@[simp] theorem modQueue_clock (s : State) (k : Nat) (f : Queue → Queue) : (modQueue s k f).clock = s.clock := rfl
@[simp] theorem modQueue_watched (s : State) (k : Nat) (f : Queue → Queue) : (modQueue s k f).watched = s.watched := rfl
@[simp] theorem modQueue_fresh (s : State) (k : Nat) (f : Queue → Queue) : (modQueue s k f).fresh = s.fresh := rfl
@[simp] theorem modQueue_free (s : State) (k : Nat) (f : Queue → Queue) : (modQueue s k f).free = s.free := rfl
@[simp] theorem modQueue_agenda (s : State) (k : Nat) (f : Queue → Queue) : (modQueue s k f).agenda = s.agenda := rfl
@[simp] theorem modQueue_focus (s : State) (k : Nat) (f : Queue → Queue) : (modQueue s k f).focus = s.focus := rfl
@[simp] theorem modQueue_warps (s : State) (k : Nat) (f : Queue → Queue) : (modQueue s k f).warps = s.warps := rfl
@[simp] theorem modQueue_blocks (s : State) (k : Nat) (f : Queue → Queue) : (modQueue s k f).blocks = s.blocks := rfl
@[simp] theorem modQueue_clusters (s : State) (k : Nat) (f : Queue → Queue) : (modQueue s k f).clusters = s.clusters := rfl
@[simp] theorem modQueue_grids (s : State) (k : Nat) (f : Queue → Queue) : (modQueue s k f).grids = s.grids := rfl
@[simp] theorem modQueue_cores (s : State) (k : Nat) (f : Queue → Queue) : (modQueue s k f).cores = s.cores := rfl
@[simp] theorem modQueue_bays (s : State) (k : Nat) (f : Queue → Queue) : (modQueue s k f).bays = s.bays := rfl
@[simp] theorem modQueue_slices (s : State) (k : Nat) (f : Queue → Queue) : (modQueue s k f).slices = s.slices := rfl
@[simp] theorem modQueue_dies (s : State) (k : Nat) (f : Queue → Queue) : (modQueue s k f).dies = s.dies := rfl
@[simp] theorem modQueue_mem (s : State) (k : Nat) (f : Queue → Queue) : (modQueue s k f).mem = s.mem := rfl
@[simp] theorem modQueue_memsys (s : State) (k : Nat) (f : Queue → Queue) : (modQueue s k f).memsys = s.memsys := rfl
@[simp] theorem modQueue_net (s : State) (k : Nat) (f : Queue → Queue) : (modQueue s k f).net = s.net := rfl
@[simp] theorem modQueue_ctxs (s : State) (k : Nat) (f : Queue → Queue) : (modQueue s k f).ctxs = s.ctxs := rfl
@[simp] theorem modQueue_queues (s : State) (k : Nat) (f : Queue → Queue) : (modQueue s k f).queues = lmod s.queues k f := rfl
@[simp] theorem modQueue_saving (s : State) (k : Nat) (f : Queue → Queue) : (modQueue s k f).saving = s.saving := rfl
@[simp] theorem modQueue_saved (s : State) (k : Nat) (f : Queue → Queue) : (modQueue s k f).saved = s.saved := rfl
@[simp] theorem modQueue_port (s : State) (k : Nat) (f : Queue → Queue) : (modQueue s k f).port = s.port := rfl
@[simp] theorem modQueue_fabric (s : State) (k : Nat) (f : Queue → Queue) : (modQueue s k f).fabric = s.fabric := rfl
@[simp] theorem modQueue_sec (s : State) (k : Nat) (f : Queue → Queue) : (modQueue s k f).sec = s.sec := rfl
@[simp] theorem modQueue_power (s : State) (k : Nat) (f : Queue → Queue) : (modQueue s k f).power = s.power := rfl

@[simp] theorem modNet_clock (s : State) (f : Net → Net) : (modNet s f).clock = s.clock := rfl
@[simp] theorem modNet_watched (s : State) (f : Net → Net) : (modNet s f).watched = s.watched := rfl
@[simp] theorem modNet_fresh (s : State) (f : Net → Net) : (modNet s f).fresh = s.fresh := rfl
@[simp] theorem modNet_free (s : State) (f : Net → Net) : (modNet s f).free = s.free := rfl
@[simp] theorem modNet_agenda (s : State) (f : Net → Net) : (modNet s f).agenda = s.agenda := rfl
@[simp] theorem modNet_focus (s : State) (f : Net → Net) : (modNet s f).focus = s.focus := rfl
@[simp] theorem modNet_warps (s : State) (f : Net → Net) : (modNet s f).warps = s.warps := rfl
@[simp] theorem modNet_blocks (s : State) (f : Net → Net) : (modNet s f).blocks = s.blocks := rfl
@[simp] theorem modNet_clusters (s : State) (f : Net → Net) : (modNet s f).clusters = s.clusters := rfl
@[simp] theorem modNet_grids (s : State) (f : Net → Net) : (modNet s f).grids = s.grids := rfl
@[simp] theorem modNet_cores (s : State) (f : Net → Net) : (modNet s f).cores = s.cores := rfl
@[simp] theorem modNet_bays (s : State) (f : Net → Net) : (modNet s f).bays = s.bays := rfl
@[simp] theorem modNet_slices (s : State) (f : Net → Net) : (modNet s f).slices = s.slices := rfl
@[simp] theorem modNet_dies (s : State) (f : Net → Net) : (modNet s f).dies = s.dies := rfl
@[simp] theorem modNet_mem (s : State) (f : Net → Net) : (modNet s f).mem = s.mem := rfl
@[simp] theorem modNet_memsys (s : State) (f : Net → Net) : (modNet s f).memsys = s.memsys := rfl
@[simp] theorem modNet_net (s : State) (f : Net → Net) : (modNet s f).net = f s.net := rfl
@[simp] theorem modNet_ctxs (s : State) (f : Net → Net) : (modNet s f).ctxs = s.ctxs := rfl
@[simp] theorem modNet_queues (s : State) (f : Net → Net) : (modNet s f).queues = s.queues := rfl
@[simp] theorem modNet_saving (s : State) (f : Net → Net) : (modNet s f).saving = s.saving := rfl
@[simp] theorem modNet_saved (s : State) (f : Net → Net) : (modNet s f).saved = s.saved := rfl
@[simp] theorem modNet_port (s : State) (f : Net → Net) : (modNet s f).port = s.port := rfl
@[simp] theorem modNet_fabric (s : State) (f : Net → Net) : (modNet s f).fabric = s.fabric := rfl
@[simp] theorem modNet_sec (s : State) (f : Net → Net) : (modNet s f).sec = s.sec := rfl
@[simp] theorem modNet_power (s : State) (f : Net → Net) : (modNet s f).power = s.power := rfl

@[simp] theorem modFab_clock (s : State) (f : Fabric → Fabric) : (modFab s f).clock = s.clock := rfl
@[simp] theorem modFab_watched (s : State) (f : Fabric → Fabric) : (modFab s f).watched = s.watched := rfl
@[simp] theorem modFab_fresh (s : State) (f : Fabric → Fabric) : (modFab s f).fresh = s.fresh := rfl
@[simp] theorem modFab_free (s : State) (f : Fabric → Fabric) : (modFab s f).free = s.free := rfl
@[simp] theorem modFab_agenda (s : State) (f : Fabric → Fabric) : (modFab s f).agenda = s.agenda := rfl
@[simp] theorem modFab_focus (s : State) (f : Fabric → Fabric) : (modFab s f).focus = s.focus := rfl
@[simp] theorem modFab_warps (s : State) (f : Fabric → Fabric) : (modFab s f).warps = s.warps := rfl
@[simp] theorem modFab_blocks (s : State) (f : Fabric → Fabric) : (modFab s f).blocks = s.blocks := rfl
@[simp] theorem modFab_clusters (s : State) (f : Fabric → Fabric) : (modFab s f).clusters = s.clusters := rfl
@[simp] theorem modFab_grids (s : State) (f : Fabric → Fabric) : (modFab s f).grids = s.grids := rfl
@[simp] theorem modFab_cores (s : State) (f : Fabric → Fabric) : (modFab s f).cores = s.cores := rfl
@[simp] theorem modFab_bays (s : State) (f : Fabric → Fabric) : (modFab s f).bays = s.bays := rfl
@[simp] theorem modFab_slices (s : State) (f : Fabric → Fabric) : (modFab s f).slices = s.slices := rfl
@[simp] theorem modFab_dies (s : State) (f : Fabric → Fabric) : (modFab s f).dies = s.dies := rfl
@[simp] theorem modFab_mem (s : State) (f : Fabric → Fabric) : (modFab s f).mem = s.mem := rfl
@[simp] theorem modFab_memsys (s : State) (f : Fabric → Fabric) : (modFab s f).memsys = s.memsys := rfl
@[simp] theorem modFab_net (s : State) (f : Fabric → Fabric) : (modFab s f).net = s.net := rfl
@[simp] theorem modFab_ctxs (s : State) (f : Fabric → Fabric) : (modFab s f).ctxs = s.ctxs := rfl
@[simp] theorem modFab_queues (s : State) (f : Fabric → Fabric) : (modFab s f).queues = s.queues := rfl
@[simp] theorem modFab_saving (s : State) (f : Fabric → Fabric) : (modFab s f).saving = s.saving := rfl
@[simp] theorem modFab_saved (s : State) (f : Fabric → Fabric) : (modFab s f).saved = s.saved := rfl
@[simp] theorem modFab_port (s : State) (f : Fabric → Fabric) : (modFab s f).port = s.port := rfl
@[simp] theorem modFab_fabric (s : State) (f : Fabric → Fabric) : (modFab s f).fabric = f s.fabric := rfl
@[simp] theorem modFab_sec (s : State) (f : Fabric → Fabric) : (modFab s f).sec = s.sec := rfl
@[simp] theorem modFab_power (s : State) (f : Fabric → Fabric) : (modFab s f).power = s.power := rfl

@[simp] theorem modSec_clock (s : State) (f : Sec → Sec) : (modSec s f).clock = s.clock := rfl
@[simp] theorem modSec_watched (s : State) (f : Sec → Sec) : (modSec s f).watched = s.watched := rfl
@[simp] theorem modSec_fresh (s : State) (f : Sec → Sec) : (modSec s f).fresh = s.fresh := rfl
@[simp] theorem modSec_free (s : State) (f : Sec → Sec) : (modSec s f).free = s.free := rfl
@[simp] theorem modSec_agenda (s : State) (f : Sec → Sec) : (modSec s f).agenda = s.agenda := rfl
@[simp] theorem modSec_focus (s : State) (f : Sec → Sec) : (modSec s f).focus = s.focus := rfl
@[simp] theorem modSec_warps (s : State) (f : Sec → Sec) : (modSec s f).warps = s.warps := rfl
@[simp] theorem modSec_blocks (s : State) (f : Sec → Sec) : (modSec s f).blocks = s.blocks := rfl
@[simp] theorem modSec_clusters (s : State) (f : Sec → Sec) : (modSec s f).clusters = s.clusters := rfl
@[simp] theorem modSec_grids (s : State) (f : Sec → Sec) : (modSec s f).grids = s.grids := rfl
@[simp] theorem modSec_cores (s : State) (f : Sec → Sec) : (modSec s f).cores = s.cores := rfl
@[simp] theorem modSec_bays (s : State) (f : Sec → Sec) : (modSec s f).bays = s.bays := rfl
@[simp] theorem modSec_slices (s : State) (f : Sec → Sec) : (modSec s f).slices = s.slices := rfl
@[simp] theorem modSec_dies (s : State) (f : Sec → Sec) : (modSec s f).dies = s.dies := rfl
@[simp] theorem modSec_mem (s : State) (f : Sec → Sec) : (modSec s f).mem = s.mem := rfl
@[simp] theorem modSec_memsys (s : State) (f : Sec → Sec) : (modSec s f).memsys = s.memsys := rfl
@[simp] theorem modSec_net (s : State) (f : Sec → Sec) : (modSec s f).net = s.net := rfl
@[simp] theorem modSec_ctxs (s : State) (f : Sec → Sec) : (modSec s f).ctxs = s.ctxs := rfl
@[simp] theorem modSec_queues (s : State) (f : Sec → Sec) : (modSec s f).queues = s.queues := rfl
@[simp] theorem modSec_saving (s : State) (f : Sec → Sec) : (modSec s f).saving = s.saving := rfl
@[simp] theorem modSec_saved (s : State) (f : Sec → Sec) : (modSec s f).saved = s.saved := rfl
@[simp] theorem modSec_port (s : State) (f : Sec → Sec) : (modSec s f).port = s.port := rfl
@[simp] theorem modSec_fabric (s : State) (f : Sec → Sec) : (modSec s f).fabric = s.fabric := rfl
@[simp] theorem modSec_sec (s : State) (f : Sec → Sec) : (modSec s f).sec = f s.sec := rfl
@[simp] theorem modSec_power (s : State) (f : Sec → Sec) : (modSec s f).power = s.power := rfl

┄┄┄┄┄┄┄┄┄┄

## What you are asked to do
Take the line above containing "(modFab s f).mem = s.mem := rfl", the line containing "f s.fabric := rfl", and all lines in between, and copy them exactly without anything else.

## Answer section
@[simp] theorem modFab_mem (s : State) (f : Fabric → Fabric) : (modFab s f).mem = s.mem := rfl
@[simp] theorem modFab_memsys (s : State) (f : Fabric → Fabric) : (modFab s f).memsys = s.memsys := rfl
@[simp] theorem modFab_net (s : State) (f : Fabric → Fabric) : (modFab s f).net = s.net := rfl
@[simp] theorem modFab_ctxs (s : State) (f : Fabric → Fabric) : (modFab s f).ctxs = s.ctxs := rfl
@[simp] theorem modFab_queues (s : State) (f : Fabric → Fabric) : (modFab s f).queues = s.queues := rfl
@[simp] theorem modFab_saving (s : State) (f : Fabric → Fabric) : (modFab s f).saving = s.saving := rfl
@[simp] theorem modFab_saved (s : State) (f : Fabric → Fabric) : (modFab s f).saved = s.saved := rfl
@[simp] theorem modFab_port (s : State) (f : Fabric → Fabric) : (modFab s f).port = s.port := rfl
@[simp] theorem modFab_fabric (s : State) (f : Fabric → Fabric) : (modFab s f).fabric = f s.fabric := rfl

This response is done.